* _Work instruction_: Once you reach the line containing "t.mem = s.mem" in the entries below, write out that line and each one after it down to the line containing "readReg State.reset .ident", exactly and with nothing added.

(Recorded data)

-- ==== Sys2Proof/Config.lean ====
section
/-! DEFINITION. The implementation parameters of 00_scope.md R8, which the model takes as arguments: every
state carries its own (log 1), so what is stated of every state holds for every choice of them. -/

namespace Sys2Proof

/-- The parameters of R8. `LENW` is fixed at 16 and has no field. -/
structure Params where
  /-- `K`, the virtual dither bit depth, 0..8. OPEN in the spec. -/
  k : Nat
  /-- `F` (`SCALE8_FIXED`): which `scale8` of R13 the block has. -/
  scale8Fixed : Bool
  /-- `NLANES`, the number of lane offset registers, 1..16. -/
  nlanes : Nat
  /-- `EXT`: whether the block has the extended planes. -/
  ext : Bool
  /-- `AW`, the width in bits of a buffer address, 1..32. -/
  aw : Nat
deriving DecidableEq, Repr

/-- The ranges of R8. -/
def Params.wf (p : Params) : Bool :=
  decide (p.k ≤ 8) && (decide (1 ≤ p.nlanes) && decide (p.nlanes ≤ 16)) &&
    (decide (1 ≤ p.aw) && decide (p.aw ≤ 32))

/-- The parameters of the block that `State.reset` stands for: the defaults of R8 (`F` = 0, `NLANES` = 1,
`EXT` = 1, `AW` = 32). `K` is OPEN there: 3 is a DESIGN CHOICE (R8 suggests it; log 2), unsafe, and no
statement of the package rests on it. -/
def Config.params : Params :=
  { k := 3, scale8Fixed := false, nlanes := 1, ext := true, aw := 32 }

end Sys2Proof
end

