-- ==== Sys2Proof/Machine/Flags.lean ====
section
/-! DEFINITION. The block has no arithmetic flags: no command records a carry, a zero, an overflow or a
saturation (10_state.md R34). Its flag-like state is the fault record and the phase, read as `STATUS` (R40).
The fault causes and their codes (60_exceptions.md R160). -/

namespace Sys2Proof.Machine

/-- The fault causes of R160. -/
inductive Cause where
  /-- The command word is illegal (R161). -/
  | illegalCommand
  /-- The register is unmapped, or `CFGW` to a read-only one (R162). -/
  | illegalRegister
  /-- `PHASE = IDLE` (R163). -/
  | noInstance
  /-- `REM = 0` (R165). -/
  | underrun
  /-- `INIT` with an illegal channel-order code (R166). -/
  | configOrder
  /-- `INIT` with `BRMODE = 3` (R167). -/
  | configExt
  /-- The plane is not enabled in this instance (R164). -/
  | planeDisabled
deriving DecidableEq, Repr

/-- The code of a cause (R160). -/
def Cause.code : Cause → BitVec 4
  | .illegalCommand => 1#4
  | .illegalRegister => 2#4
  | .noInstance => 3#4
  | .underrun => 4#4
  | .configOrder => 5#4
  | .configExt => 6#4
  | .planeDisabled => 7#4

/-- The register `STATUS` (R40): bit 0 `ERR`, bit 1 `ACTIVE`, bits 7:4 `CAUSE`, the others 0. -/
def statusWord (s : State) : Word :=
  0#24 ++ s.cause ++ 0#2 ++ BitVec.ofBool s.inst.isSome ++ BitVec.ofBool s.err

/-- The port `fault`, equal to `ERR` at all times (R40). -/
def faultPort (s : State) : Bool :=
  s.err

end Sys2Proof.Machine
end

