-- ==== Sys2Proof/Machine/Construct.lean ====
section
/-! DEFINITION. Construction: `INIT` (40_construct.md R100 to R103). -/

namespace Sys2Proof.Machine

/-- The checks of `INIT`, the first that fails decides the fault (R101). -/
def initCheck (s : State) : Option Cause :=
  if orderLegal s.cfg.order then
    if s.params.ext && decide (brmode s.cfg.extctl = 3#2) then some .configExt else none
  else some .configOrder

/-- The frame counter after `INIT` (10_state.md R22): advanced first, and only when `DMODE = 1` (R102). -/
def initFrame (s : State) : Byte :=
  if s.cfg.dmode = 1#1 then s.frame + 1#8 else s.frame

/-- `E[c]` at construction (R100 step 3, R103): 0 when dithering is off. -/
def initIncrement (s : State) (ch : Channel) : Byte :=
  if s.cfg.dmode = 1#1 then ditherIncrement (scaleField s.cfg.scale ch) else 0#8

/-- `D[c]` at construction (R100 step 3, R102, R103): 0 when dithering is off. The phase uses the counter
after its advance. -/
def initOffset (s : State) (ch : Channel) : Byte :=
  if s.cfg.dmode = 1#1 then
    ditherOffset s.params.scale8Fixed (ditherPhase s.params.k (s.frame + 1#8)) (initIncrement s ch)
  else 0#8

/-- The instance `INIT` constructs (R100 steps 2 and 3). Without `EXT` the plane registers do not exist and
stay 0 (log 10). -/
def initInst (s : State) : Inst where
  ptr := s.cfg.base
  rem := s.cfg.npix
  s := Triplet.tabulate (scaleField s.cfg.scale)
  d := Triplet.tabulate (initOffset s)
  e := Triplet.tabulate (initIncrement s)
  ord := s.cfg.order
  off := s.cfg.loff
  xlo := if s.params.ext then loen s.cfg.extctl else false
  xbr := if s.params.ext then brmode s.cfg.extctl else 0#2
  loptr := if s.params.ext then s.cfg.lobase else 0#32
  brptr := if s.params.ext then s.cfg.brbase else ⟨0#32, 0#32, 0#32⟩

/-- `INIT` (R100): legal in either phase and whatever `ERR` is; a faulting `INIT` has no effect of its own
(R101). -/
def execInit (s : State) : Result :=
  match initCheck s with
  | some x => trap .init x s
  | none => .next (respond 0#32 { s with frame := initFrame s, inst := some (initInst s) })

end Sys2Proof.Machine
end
...
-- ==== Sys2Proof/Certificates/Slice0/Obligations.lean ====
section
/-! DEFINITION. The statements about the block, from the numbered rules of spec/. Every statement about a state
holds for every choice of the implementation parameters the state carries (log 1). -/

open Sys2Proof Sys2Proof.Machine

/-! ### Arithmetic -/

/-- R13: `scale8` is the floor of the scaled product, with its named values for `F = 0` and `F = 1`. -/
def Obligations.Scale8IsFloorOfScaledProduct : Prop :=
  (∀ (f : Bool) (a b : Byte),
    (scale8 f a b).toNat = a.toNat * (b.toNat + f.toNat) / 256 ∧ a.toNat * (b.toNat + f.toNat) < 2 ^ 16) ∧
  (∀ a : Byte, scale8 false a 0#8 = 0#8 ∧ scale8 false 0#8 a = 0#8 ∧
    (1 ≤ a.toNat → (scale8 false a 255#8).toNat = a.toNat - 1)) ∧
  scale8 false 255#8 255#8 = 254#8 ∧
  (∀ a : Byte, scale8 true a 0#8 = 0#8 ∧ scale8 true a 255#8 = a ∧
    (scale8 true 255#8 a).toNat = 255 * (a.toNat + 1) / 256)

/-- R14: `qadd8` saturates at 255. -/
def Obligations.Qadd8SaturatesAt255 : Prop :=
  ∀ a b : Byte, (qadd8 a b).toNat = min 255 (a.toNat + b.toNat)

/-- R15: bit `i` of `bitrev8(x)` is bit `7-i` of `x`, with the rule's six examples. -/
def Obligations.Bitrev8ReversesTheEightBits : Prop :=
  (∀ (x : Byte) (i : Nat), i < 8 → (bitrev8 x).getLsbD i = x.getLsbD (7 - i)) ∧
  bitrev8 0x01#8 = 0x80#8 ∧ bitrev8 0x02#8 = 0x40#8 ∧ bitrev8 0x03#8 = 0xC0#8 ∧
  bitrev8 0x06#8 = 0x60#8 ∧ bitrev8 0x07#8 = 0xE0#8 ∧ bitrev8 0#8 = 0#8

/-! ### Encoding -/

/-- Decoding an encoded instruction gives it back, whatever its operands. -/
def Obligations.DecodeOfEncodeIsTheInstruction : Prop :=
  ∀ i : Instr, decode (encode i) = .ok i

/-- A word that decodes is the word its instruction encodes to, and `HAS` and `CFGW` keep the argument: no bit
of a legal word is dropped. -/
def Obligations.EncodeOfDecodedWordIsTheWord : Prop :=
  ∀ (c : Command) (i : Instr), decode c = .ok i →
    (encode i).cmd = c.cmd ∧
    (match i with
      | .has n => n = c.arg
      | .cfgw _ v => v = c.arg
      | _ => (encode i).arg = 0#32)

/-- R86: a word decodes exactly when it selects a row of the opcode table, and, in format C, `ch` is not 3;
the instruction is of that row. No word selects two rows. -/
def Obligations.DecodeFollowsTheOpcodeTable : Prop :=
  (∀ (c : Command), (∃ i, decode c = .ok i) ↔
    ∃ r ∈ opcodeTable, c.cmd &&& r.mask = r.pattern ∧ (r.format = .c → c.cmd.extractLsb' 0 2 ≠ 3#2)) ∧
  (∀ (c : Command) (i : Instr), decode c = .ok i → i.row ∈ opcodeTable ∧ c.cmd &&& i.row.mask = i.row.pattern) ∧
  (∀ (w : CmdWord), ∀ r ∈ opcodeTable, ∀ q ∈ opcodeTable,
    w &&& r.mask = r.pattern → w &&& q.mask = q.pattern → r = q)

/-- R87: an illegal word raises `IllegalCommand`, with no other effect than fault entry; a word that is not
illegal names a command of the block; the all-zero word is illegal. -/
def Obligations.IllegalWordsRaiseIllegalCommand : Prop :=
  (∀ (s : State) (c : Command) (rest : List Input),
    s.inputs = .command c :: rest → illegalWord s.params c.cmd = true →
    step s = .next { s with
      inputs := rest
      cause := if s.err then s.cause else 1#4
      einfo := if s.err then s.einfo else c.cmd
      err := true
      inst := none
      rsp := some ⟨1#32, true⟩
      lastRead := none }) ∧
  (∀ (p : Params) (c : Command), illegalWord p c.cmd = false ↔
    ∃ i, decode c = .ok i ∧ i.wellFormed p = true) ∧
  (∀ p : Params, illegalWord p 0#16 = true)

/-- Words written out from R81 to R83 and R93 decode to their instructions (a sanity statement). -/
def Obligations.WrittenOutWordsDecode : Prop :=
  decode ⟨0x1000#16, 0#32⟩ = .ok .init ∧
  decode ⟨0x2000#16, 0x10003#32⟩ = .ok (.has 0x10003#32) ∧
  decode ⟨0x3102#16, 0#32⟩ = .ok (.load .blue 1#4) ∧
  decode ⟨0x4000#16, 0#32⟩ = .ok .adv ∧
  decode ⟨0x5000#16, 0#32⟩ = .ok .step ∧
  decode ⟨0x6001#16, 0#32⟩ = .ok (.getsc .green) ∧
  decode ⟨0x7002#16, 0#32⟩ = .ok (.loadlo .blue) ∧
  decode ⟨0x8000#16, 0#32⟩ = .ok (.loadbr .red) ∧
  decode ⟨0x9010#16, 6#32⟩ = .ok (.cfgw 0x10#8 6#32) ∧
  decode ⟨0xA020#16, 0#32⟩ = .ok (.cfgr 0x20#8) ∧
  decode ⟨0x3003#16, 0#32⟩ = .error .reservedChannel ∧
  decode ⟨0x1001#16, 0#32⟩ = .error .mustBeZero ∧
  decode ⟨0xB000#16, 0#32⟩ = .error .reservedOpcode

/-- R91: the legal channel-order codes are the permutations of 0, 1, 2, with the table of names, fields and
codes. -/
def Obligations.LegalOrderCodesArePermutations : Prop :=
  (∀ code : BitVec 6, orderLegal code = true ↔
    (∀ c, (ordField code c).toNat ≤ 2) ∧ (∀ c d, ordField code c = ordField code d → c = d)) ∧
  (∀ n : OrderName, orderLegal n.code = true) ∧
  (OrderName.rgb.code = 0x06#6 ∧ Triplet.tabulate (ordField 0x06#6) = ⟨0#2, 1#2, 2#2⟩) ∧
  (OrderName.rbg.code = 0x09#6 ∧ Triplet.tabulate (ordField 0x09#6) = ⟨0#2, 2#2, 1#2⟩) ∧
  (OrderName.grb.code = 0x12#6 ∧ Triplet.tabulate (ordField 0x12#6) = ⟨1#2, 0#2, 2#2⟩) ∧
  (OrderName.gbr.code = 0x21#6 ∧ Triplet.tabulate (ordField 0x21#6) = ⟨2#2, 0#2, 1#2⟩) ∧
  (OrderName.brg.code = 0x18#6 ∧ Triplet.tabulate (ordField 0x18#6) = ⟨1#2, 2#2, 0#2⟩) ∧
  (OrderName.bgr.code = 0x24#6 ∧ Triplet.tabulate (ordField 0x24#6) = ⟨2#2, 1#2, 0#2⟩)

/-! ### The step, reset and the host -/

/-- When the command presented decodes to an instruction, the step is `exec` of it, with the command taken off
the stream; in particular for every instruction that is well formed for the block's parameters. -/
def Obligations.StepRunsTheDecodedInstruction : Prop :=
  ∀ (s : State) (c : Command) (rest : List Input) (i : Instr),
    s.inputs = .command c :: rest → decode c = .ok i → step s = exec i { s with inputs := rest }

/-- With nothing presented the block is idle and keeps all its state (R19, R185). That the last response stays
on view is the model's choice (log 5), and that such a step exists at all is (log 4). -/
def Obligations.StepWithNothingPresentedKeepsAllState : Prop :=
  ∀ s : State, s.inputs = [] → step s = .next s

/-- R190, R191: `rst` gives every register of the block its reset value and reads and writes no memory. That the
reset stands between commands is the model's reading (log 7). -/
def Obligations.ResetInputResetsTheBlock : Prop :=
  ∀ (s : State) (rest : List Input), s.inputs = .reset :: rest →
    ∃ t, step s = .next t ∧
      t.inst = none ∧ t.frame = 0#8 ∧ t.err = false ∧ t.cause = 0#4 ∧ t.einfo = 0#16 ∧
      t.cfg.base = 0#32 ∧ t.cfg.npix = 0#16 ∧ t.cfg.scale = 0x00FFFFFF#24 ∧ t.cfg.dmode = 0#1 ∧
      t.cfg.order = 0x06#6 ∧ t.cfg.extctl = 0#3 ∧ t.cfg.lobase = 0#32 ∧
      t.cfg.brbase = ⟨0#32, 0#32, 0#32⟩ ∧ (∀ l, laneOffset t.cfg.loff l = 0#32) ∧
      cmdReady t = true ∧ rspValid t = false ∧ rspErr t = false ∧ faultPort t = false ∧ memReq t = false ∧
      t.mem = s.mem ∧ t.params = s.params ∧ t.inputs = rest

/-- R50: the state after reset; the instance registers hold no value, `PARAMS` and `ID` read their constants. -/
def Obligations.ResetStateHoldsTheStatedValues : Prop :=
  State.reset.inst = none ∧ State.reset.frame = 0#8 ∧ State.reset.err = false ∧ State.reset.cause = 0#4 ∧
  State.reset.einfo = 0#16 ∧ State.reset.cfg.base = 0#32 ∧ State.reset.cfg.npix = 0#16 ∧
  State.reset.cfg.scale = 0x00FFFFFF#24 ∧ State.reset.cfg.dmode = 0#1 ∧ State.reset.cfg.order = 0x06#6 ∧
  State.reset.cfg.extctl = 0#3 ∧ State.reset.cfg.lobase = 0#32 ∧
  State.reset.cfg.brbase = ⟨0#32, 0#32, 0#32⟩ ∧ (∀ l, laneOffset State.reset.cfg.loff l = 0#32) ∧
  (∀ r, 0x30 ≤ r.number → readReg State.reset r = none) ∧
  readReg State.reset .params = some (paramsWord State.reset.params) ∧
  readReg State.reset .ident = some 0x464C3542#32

* _Result of the task_:
      t.mem = s.mem ∧ t.params = s.params ∧ t.inputs = rest

/-- R50: the state after reset; the instance registers hold no value, `PARAMS` and `ID` read their constants. -/
def Obligations.ResetStateHoldsTheStatedValues : Prop :=
  State.reset.inst = none ∧ State.reset.frame = 0#8 ∧ State.reset.err = false ∧ State.reset.cause = 0#4 ∧
  State.reset.einfo = 0#16 ∧ State.reset.cfg.base = 0#32 ∧ State.reset.cfg.npix = 0#16 ∧
  State.reset.cfg.scale = 0x00FFFFFF#24 ∧ State.reset.cfg.dmode = 0#1 ∧ State.reset.cfg.order = 0x06#6 ∧
  State.reset.cfg.extctl = 0#3 ∧ State.reset.cfg.lobase = 0#32 ∧
  State.reset.cfg.brbase = ⟨0#32, 0#32, 0#32⟩ ∧ (∀ l, laneOffset State.reset.cfg.loff l = 0#32) ∧
  (∀ r, 0x30 ≤ r.number → readReg State.reset r = none) ∧
  readReg State.reset .params = some (paramsWord State.reset.params) ∧
  readReg State.reset .ident = some 0x464C3542#32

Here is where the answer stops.